When you run the script above you get results like following.
Here's some examples with different settings:
With 3 neurons the 2 algorithms (trainlm and my custom LM) converges to similar (yet not identical) networks:
Initial_Mu: 0.001
Incr_Rate: 10
Decr_Rate: 0.1
Hidden_Neurons: 3
Matlab time:
Elapsed time is 0.793722 seconds.
Custom time:
Elapsed time is 1.711315 seconds.
Absolute difference between Matlab and Custom outputs
7.440071774738044e-07
Matlab MAE
6.179026991132736
Custom MAE
6.179027091263226
With 5 neurons the results are very different. For some reason my algorithm converges to a better network:
Initial_Mu: 0.001
Incr_Rate: 10
Decr_Rate: 0.1
Hidden_Neurons: 5
Matlab time:
Elapsed time is 0.883287 seconds.
Custom time:
Elapsed time is 1.980380 seconds.
Absolute difference between Matlab and Custom outputs
0.007647618697004
Matlab MAE
0.013716265278847
Custom MAE
0.006069555043366
With 10 neurons the networks are pretty much the same:
Initial_Mu: 0.001
Incr_Rate: 10
Decr_Rate: 0.1
Hidden_Neurons: 10
Matlab time:
Elapsed time is 1.011172 seconds.
Custom time:
Elapsed time is 2.766820 seconds.
Absolute difference between Matlab and Custom outputs
1.992397943695323e-08
Matlab MAE
0.030143779923111
Custom MAE
0.030143774946144
With 50 neurons the results are still very similar:
Initial_Mu: 0.001
Incr_Rate: 10
Decr_Rate: 0.1
Hidden_Neurons: 50
Matlab time:
Elapsed time is 2.985799 seconds.
Custom time:
Elapsed time is 7.052290 seconds.
Absolute difference between Matlab and Custom outputs
8.268088436125254e-13
Matlab MAE
2.147009752994717e-04
Custom MAE
2.147009753220598e-04
With 100 neurons, again, the results are close:
Initial_Mu: 0.001
Incr_Rate: 10
Decr_Rate: 0.1
Hidden_Neurons: 100
Matlab time:
Elapsed time is 8.071735 seconds.
Custom time:
Elapsed time is 17.729801 seconds.
Absolute difference between Matlab and Custom outputs
3.318731955914700e-13
Matlab MAE
6.768720617779367e-05
Custom MAE
6.768720614557056e-05
Finally with 200 neurons there's a significant difference:
Initial_Mu: 0.001
Incr_Rate: 10
Decr_Rate: 0.1
Hidden_Neurons: 200
Matlab time:
Elapsed time is 23.504194 seconds.
Custom time:
Elapsed time is 49.679209 seconds.
Absolute difference between Matlab and Custom outputs
1.711683279275178e-07
Matlab MAE
2.712217358494099e-04
Custom MAE
2.712337472282703e-04
BUT, if you force mu to be constant by settings the increase and decrease rate to 1, the results becomes close even with 200 neurons:
Initial_Mu: 0.001
Incr_Rate: 1
Decr_Rate: 1
Hidden_Neurons: 200
Matlab time:
Elapsed time is 16.398573 seconds.
Custom time:
Elapsed time is 24.675034 seconds.
Absolute difference between Matlab and Custom outputs
7.406640634144424e-12
Matlab MAE
0.020155109646983
Custom MAE
0.020155109647200
Observations and questions:
  1. My algorithm is way slower than trainlm. It's about 2 times slower. There's some clear bottleneck that I'm missing in my code?

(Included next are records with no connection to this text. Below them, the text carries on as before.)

-- ==== Sys2Proof/Safety.lean ====
section
/-! DEFINITION. The terms in which claims about the part are stated: what an event leaves as it was (`stable`), the
properties that every step keeps (R43, R49, R50, R56, R63, R67, R74, R89, R94, R104, R118, R134, R137, R154, R178, R188),
and what stands after a start, a sample, a reception, a trip, a tick, or a change of the transmit queue. -/

namespace Sys2Proof.Machine

open Sys2Proof

/-! ### The state without its times and reads -/

/-- A rest timer without its time. -/
def RestTimer.timeless : RestTimer → RestTimer
  | .counting _ => .counting 0
  | .done => .done

/-- The dry-stage timer without its time. -/
def DryStageTimer.timeless : DryStageTimer → DryStageTimer
  | .stopped => .stopped
  | .counting _ => .counting 0
  | .held => .held

/-- A switch without the reads that may change it. -/
def SwitchInput.timeless (w : SwitchInput) : SwitchInput := ⟨w.debounced, none, 0⟩

/-- A limit without the reads that may change it. -/
def LimitInput.timeless (l : LimitInput) : LimitInput := ⟨l.active, 0⟩

/-- The key without the reads that may change it. -/
def KeyInput.timeless (w : KeyInput) : KeyInput := ⟨w.debounced, none, 0⟩

/-- A pump's record without its times and reads. -/
def PumpRec.timeless (r : PumpRec) : PumpRec :=
  { r with
    rest := r.rest.timeless, retry := r.retry.map fun _ => 0, overRun := 0, dryRun := 0, runAcc := 0
    switch := r.switch.timeless }

/-- A station record without its heard timer. -/
def StationRecord.timeless (r : StationRecord) : StationRecord := { r with heard := 0 }

/-- The state with every timer, run and clock at 0, every filter's and debounced input's candidate absent, and every value
that a periodic read leaves at one fixed value. Whether a timer that can be stopped runs stays visible. -/
def State.timeless (s : State) : State :=
  { s with
    node := { s.node with listenTimer := 0, readClock := 0 }
    level := { s.level with sampleTimer := 0, settle := s.level.settle.map fun _ => 0 }
    picture := { s.picture with
      records := Fifteen.ofFn fun i => (s.picture.records.get i).timeless, silence := 0 }
    allot := { s.allot with
      genHeld := none, sense := 0, underRun := 0, recoverRun := 0, sagHold := s.allot.sagHold.map fun _ => 0 }
    pumps := { s.pumps with
      p1 := s.pumps.p1.timeless, p2 := s.pumps.p2.timeless, loopTimer := 0, dryStage := s.pumps.dryStage.timeless }
    closure := { s.closure with
      outsideHeld := none, warnTimer := 0, clearanceTimer := 0, loopRead := false, loopClock := 0, presenceRun := 0
      maxClearTimer := 0
      reopenHold := s.closure.reopenHold.map fun _ => 0 }
    gate := { s.gate with
      travel := 0, backoff := s.gate.backoff.map fun _ => 0, stallRun := 0, openLimit := s.gate.openLimit.timeless
      closedLimit := s.gate.closedLimit.timeless, key := s.gate.key.timeless, code := 0 }
    lamps := { s.lamps with lampTimer := 0 }
    line := { s.line with silence := 0, sinceOwn := 0, reportTimer := 0 } }
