/-- R38, R39, R190, R191: LINE_SILENCE_EXPIRY takes ACTIVE to ISOLATED and leaves ISOLATED and CLASH, the timer then staying
expired; LISTEN_TIMER_EXPIRY takes LISTEN to ACTIVE, with its timer stopped, at 0 (assumption log 43). -/
def Obligations.NodeTimersExpire : Prop :=
  ∀ s : State, s.restartPending = false →
    (s.node.state = .listen →
      ∃ t, exec .listenTimerExpiry s = .next t ∧ t.node.state = .active ∧ t.node.listenTimer = 0 ∧
        t.stable = State.stable { s with node := { s.node with state := .active } }) ∧
    (s.node.state = .active → s.picture.expired = false →
      ∃ t, exec .lineSilenceExpiry s = .next t ∧ t.node.state = .isolated ∧ t.picture.expired = true ∧
        t.allot.usable = s.profile.localAllowance ∧
        t.stable =
          State.stable { s with
            node := { s.node with state := .isolated }, picture := { s.picture with expired := true } }) ∧
    ((s.node.state = .isolated ∨ s.node.state = .clash) → s.picture.expired = false →
      ∃ t, exec .lineSilenceExpiry s = .next t ∧ t.node.state = s.node.state ∧ t.picture.expired = true ∧
        t.stable = State.stable { s with picture := { s.picture with expired := true } })

/-- R23, R25 to R28, R38, R153, R191: FRAME_CLOSE of a valid STATUS from a peer: its record is filled, a duplicate is ignored, a
gap is counted, and ISOLATED goes to ACTIVE. The silence the close still lacks passes within it (assumption log 1). -/
def Obligations.FrameCloseTakesPeerStatus : Prop :=
  ∀ (f : RxFrame) (src dest seq : Byte) (payload : List Byte) (i : Fin 15) (s : State),
    s.node.state.running = true → s.restartPending = false → s.line.transmitting = false → s.line.echo = false →
    s.line.rx = some f → validate f = .good kindStatus src dest seq payload →
    src.toNat = i.val + 1 → i ≠ s.node.station →
    ∃ t, exec .frameClose s = .next t ∧ t.line.rx = none ∧ t.picture.expired = false ∧
      t.node.state = (if s.node.state = .isolated then .active else s.node.state) ∧
      (t.picture.records.get i).timeless =
        ((s.picture.records.get i).after seq.toNat (reportOf payload)).timeless ∧
      (seq ≠ 0 → seq.toNat = (s.picture.records.get i).lastSeq →
        t.picture.records.get i = (s.elapse (240 - s.line.silence)).picture.records.get i) ∧
      ((seq = 0 ∨ seq.toNat ≠ (s.picture.records.get i).lastSeq) → (t.picture.records.get i).heard = 0) ∧
      ((s.picture.records.get i).gap seq.toNat → t.counters.statusGaps = min (s.counters.statusGaps + 1) 65535) ∧
      (¬ (s.picture.records.get i).gap seq.toNat → t.counters.statusGaps = s.counters.statusGaps) ∧
      t.stable =
        State.stable { s.heard with
          node := { s.node with state := t.node.state }
          picture := s.heard.picture.put i ((s.picture.records.get i).after seq.toNat (reportOf payload))
          counters := { s.heard.counters with statusGaps := t.counters.statusGaps } }
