/-! ### The end of an event -/

/-- Without restart pending, the end of an event copies the retained items and changes nothing else. -/
theorem finish_of_not_pending {s : State} (h : s.restartPending = false) :
    s.finish = State.copyRetained { s with line := { s.line with replyLeft := false } } := by
  simp [State.finish, h]

/-- Copying the retained items changes the retention domain only. -/
theorem copyRetained_retention (s : State) : { s.copyRetained with retention := s.retention } = s := by
  unfold State.copyRetained
  split <;> rfl

/-! ### Sag and the key -/

/-- While sag is seen the sag-hold timer is put to 0 (R47). -/
theorem updateSag_of_seen {s : State} (h : s.sagSeen = true) : s.updateSag.allot.sagHold = some 0 := by
  simp [State.updateSag, h]

/-- Else it is left as it is. -/
theorem updateSag_of_not_seen {s : State} (h : s.sagSeen = false) : s.updateSag = s := by
  simp [State.updateSag, h]

@[simp] theorem KeyPos.drive_auto : KeyPos.auto.drive = none := rfl

@[simp] theorem KeyPos.drive_turned (d : Dir) : (KeyPos.turned d).drive = some d := rfl

/-! ### A frame cut -/

/-- A cut frame leaves the character under way, which goes on to its end (R183). -/
@[simp] theorem Line.underWay_cut (l : Line) : l.cut.underWay = l.underWay := rfl

@[simp] theorem Line.txe_cut (l : Line) : l.cut.txe = l.underWay.isSome := rfl

@[simp] theorem Line.txd_cut (l : Line) : l.cut.txd = l.txd := rfl

/-- The same at entry to CLASH (R165). -/
@[simp] theorem Line.underWay_flush (l : Line) : l.flush.underWay = l.underWay := rfl

@[simp] theorem Line.txe_flush (l : Line) : l.flush.txe = l.underWay.isSome := rfl

@[simp] theorem Line.txd_flush (l : Line) : l.flush.txd = l.txd := rfl

/-- A line that drives nothing shows the level of rest. -/
theorem Line.txd_of_not_txe {l : Line} (h : l.txe = false) : l.txd = true := by
  unfold Line.txe at h
  unfold Line.txd
  cases hu : l.underWay <;> simp_all

end Sys2Proof.Machine
end

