-- ==== Sys2Proof/Tests/Slice0.lean ====
section
/-! SUPPORT. Tests: ill-formed operands are refused by the checks of WellFormed; the manual's worked figures; and for each
statement of Obligations.lean with hypotheses, states and operands that meet them, clause by clause. -/

set_option Elab.async false

set_option maxRecDepth 100000

namespace Sys2Proof.Tests

open Sys2Proof Sys2Proof.Machine

/-! ### Ill-formed operands -/

theorem test_strap_of_16_refused : (Instr.powerOn ⟨16, false, false⟩).wellFormed = false := by decide
theorem test_strap_of_15_taken : (Instr.brownOutRecovery ⟨15, false, false⟩).wellFormed = true := by decide
theorem test_record_of_95_refused :
    (Instr.endOfStart ⟨1, false, List.replicate 95 0, false, false, false⟩).wellFormed = false := by decide
theorem test_strap_of_16_at_end_of_start_refused :
    (Instr.endOfStart ⟨16, false, List.replicate 96 0, false, false, false⟩).wellFormed = false := by decide
theorem test_end_of_start_taken :
    (Instr.endOfStart ⟨15, false, List.replicate 96 0, false, false, false⟩).wellFormed = true := by decide
theorem test_high_start_bit_refused : (Instr.lineCharacter (.other 0 0x201#10)).wellFormed = false := by decide
theorem test_character_taken : (Instr.lineCharacter (.other 0 (wireOf 0x5A#8))).wellFormed = true := by decide
theorem test_code_4096_refused : (Instr.sample ⟨4096, false, false⟩).wellFormed = false := by decide
theorem test_code_4095_taken : (Instr.sample ⟨4095, false, false⟩).wellFormed = true := by decide
theorem test_feeder_code_refused : (Instr.ownSagSet 4096).wellFormed = false := by decide
theorem test_motor_code_refused : (Instr.gateStall 5000).wellFormed = false := by decide
theorem test_unsettled_switch_refused : (Instr.switchChange .one .unsettled).wellFormed = false := by decide
theorem test_ambient_refused : (Instr.lampTick ⟨4096, Eight.replicate 0⟩).wellFormed = false := by decide
theorem test_lamp_current_refused : (Instr.lampShorted ⟨0, ⟨0, 0, 0, 0, 0, 0, 0, 4096⟩⟩).wellFormed = false := by decide

/-! ### The states of the tests -/

/-- A profile record that passes R187: a gate, two pumps, signals on channels 1 to 3, guidance on 4 and 5, carriageway on
6 and 7. -/
def recordBytes : List Byte :=
  [5, 25, 16, 20, 25, 100, 10, 50, 2, 143, 12, 204, 80, 30, 30, 4] ++
  [16, 32, 52, 2, 20, 0, 50, 0, 200, 10, 7, 110, 35, 80, 150, 20] ++
  [5, 12, 3, 20, 110, 35, 80, 150, 20, 5, 12, 3, 20, 30, 60, 100] ++
  [26, 20, 12, 24, 60, 50, 100, 200, 80, 60, 50, 40, 30, 100, 10, 200] ++
  [5, 5, 3, 3, 3, 2, 5, 127, 64, 5, 159, 64, 5, 191, 64, 1] ++
  [65, 44, 1, 76, 128, 10, 40, 152, 10, 41, 96, 0, 0, 0, 185, 84]

/-- Its settings. -/
def prof : Profile := profileOf recordBytes

/-- A node in ACTIVE with that profile and a WET sump. -/
def live : State :=
  { State.reset with
    node := ⟨.active, 0, 0, false, false, false, true, false, 0⟩
    profile := prof
    level := { LevelMonitor.atStart 655 with
      ring := [1496, 1498, 1500, 1502, 1501, 1499, 1503, 1505], level := 1289, dry := ⟨.wet, some true, 3⟩, stage := .wet }
    pumps := { Pumps.atStart with
      p1 := { PumpRec.atStart with switch := ⟨.auto, some .auto, 3⟩, rest := .done }
      p2 := { PumpRec.atStart with switch := ⟨.auto, some .auto, 3⟩, rest := .done } }
    closure := { Closure.atStart with phase := .opened }
    gate := { Gate.atStart with state := .opened, openLimit := ⟨true, 0⟩, retries := 3 }
    lamps := Lamps.atEndOfStart prof.lamps false (Eight.replicate .ok) }

/-- The same, with all that follows from its items come about. -/
def calm : State := State.endEvent live live

/-- The same written out, with the line idle and the shares sent. -/
def restful : State :=
  { live with
    level := { live.level with settle := some 0 }
    pumps := { live.pumps with p1 := { live.pumps.p1 with state := .idle }, p2 := { live.pumps.p2 with state := .idle } }
    lamps := { live.lamps with
      recs := Eight.ofFn fun i =>
        { live.lamps.recs.get i with output := (⟨0, 0, 100, 100, 100, 80, 80, 0⟩ : Eight Nat).get i }
      common := 80, aspect := .green }
    demands := ⟨13, 0, 0, 10⟩
    allot := { live.allot with usable := 480, shares := ⟨13, 0, 0, 10⟩ }
    line := { live.line with lastShares := ⟨13, 0, 0, 10⟩ } }

/-- The same with pump 1 running at want 60, as a LOOP_STEP could leave it. -/
def pumping : State :=
  { restful with
    level := { restful.level with settle := none }
    demands := ⟨13, 0, 66, 10⟩
    allot := { restful.allot with shares := ⟨13, 0, 66, 10⟩ }
    pumps := { restful.pumps with
      want := 60
      p1 := { restful.pumps.p1 with state := .running, want := 60, ceiling := 60, duty := 60 } } }

/-- The same in another node state. -/
def inState (n : NodeState) (s : State) : State := { s with node := { s.node with state := n } }

/-- The same in another phase, the gate in a state between its limits or at one. -/
def inPhase (p : Phase) (g : GateState) (o c : Bool) (s : State) : State :=
  { s with
    closure := { s.closure with phase := p }
    gate := { s.gate with state := g, openLimit := ⟨o, 0⟩, closedLimit := ⟨c, 0⟩ } }

/-- The same with its line changed. -/
def onLine (f : Line → Line) (s : State) : State := { s with line := f s.line }

/-- The same with its gate changed. -/
def atGate (f : Gate → Gate) (s : State) : State := { s with gate := f s.gate }

/-- The same with pump 1 changed. -/
def atPump (f : PumpRec → PumpRec) (s : State) : State := { s with pumps := { s.pumps with p1 := f s.pumps.p1 } }

/-- The same with its level monitor changed. -/
def atLevel (f : LevelMonitor → LevelMonitor) (s : State) : State := { s with level := f s.level }

/-- The gate CLOSING in SEALING, under its demand. -/
def sealing : State :=
  atGate (fun g => { g with dir := some .toClose, demand := some .toClose }) (inPhase .sealing .closing false false live)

  2. It seems there's some implementation difference between trainlm and my algo. They're definitely not the same. Similar but not the same.
  3. My first guess is that matlab uses some clever way to invert the hessian matrix. I just used the "inv" function and disabled all the warnings. How matlab invert the hessian matrix exactly? Does it use the Penrose pseudoinverse with some smart tolerance settings?

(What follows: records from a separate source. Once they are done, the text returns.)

-- ==== Sys2Proof/Machine/Flags.lean ====
section
/-!
DEFINITION. The values `VF` is given (spec 10_state.md R22, 41_alu.md R142), each from the operands before the
instruction.
-/

namespace Sys2Proof.Machine

/-- A flag: 1 or 0. -/
def flag (c : Bool) : Byte := if c then 1 else 0

/-- `8xy4`: 1 iff a carry out of bit 7 occurred, the unsigned sum being above 255 (R136). -/
def carryFlag (a b : Byte) : Byte := flag (decide (255 < a.toNat + b.toNat))

/-- `8xy5`, `8xy7`: 1 iff no borrow occurred, minuend `>=` subtrahend (R137, R139). -/
def noBorrowFlag (a b : Byte) : Byte := flag (decide (b.toNat ≤ a.toNat))

/-- `8xy6`: bit 0, shifted out on the right (R138). -/
def bit0Flag (b : Byte) : Byte := flag (b.getLsbD 0)

/-- `8xyE`: bit 7, shifted out on the left (R140). -/
def bit7Flag (b : Byte) : Byte := flag (b.getLsbD 7)

/-- `8xy1`, `8xy2`, `8xy3`: always 0 (R133 to R135). -/
def logicFlag : Byte := flag false

/-- `Dxyn`: 1 iff a sprite bit landed on a pixel that was on (R161). -/
def collisionFlag (c : Bool) : Byte := flag c

end Sys2Proof.Machine
end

  4. Considering that with a costant mu the two algos produce very similar outputs my second guess is that the difference is in the mu update pattern, probably I use a slightly different way to update the mu parameter. At every iteration I just keep updating mu with a while loop until a performance improvement is achieved. How exactly matlab updates the parameter mu through the iterations?

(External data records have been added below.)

-- ==== Sys2Proof/Laws/PerInstr.lean ====
section
/-!
SUPPORT. For every instruction: its word selects its row of the opcode table (spec 30_encoding.md R96, R97).
-/

namespace Sys2Proof.Laws.Encoding

/-- The word of the instruction selects the instruction's row of the opcode table. -/
def Statement (i : Instr) : Prop := i.row.selects (encode i) = true

theorem row_F000 {v w : Word} (hv : fieldNnn v = 0) (hc : opClass w = opClass v) :
    TableRow.selects ⟨v, 0xF000⟩ w = true := by
  rw [selects_F000]
  exact decide_eq_true ⟨hv, hc⟩

theorem row_F00F {v w : Word} (hx : fieldX v = 0) (hy : fieldY v = 0) (hc : opClass w = opClass v)
    (hn : fieldN w = fieldN v) : TableRow.selects ⟨v, 0xF00F⟩ w = true := by
  rw [selects_F00F]
  exact decide_eq_true ⟨hx, hy, hc, hn⟩

theorem row_F0FF {v w : Word} (hx : fieldX v = 0) (hc : opClass w = opClass v) (hk : fieldKk w = fieldKk v) :
    TableRow.selects ⟨v, 0xF0FF⟩ w = true := by
  rw [selects_F0FF]
  exact decide_eq_true ⟨hx, hc, hk⟩

theorem cls (ign : Nibble) : Statement (.cls ign) := row_F0FF rfl (opClass_wordXKK ..) (fieldKk_wordXKK ..)

theorem ret (ign : Nibble) : Statement (.ret ign) := row_F0FF rfl (opClass_wordXKK ..) (fieldKk_wordXKK ..)

theorem jp (nnn : Addr12) : Statement (.jp nnn) := row_F000 rfl (opClass_wordNNN ..)

theorem call (nnn : Addr12) : Statement (.call nnn) := row_F000 rfl (opClass_wordNNN ..)

theorem seImm (x : Nibble) (kk : Byte) : Statement (.seImm x kk) := row_F000 rfl (opClass_wordXKK ..)

theorem sneImm (x : Nibble) (kk : Byte) : Statement (.sneImm x kk) := row_F000 rfl (opClass_wordXKK ..)

theorem seReg (x y : Nibble) : Statement (.seReg x y) := row_F00F rfl rfl (opClass_wordXYN ..) (fieldN_wordXYN ..)

theorem ldImm (x : Nibble) (kk : Byte) : Statement (.ldImm x kk) := row_F000 rfl (opClass_wordXKK ..)

theorem addImm (x : Nibble) (kk : Byte) : Statement (.addImm x kk) := row_F000 rfl (opClass_wordXKK ..)

theorem ldReg (x y : Nibble) : Statement (.ldReg x y) := row_F00F rfl rfl (opClass_wordXYN ..) (fieldN_wordXYN ..)

theorem orReg (x y : Nibble) : Statement (.orReg x y) := row_F00F rfl rfl (opClass_wordXYN ..) (fieldN_wordXYN ..)

theorem andReg (x y : Nibble) : Statement (.andReg x y) := row_F00F rfl rfl (opClass_wordXYN ..) (fieldN_wordXYN ..)

theorem xorReg (x y : Nibble) : Statement (.xorReg x y) := row_F00F rfl rfl (opClass_wordXYN ..) (fieldN_wordXYN ..)

theorem addReg (x y : Nibble) : Statement (.addReg x y) := row_F00F rfl rfl (opClass_wordXYN ..) (fieldN_wordXYN ..)

theorem subReg (x y : Nibble) : Statement (.subReg x y) := row_F00F rfl rfl (opClass_wordXYN ..) (fieldN_wordXYN ..)

theorem shrReg (x y : Nibble) : Statement (.shrReg x y) := row_F00F rfl rfl (opClass_wordXYN ..) (fieldN_wordXYN ..)

theorem subnReg (x y : Nibble) : Statement (.subnReg x y) := row_F00F rfl rfl (opClass_wordXYN ..) (fieldN_wordXYN ..)

theorem shlReg (x y : Nibble) : Statement (.shlReg x y) := row_F00F rfl rfl (opClass_wordXYN ..) (fieldN_wordXYN ..)

theorem sneReg (x y : Nibble) : Statement (.sneReg x y) := row_F00F rfl rfl (opClass_wordXYN ..) (fieldN_wordXYN ..)

theorem ldI (nnn : Addr12) : Statement (.ldI nnn) := row_F000 rfl (opClass_wordNNN ..)

theorem jpV0 (nnn : Addr12) : Statement (.jpV0 nnn) := row_F000 rfl (opClass_wordNNN ..)

theorem rnd (x : Nibble) (kk : Byte) : Statement (.rnd x kk) := row_F000 rfl (opClass_wordXKK ..)

theorem drw (x y n : Nibble) : Statement (.drw x y n) := row_F000 rfl (opClass_wordXYN ..)

theorem skp (x : Nibble) : Statement (.skp x) := row_F0FF rfl (opClass_wordXKK ..) (fieldKk_wordXKK ..)

theorem sknp (x : Nibble) : Statement (.sknp x) := row_F0FF rfl (opClass_wordXKK ..) (fieldKk_wordXKK ..)

theorem ldVxDt (x : Nibble) : Statement (.ldVxDt x) := row_F0FF rfl (opClass_wordXKK ..) (fieldKk_wordXKK ..)

theorem ldVxK (x : Nibble) : Statement (.ldVxK x) := row_F0FF rfl (opClass_wordXKK ..) (fieldKk_wordXKK ..)

theorem ldDtVx (x : Nibble) : Statement (.ldDtVx x) := row_F0FF rfl (opClass_wordXKK ..) (fieldKk_wordXKK ..)

theorem ldStVx (x : Nibble) : Statement (.ldStVx x) := row_F0FF rfl (opClass_wordXKK ..) (fieldKk_wordXKK ..)

theorem addI (x : Nibble) : Statement (.addI x) := row_F0FF rfl (opClass_wordXKK ..) (fieldKk_wordXKK ..)

theorem ldF (x : Nibble) : Statement (.ldF x) := row_F0FF rfl (opClass_wordXKK ..) (fieldKk_wordXKK ..)

theorem ldB (x : Nibble) : Statement (.ldB x) := row_F0FF rfl (opClass_wordXKK ..) (fieldKk_wordXKK ..)

theorem storeRegs (x : Nibble) : Statement (.storeRegs x) := row_F0FF rfl (opClass_wordXKK ..) (fieldKk_wordXKK ..)

theorem loadRegs (x : Nibble) : Statement (.loadRegs x) := row_F0FF rfl (opClass_wordXKK ..) (fieldKk_wordXKK ..)

theorem nop0 (bits : Addr12) : Statement (.nop0 bits) := row_F000 rfl (opClass_wordNNN ..)

theorem nop5 (bits : Addr12) : Statement (.nop5 bits) := row_F000 rfl (opClass_wordNNN ..)

theorem nop8 (bits : Addr12) : Statement (.nop8 bits) := row_F000 rfl (opClass_wordNNN ..)

theorem nop9 (bits : Addr12) : Statement (.nop9 bits) := row_F000 rfl (opClass_wordNNN ..)

theorem nopE (bits : Addr12) : Statement (.nopE bits) := row_F000 rfl (opClass_wordNNN ..)

theorem nopF (bits : Addr12) : Statement (.nopF bits) := row_F000 rfl (opClass_wordNNN ..)

end Sys2Proof.Laws.Encoding
end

  5. Does matlab use some implicit minimal mu to limit the mu updates like the max_mu parameter?
I apologize for the length of this post and thank you in advance

 Accepted Answer

Matt J
Matt J on 23 Dec 2019
Edited: Matt J on 23 Dec 2019
My first guess is that matlab uses some clever way to invert the hessian matrix. I just used the "inv" function and disabled all the warnings. How matlab invert the hessian matrix exactly?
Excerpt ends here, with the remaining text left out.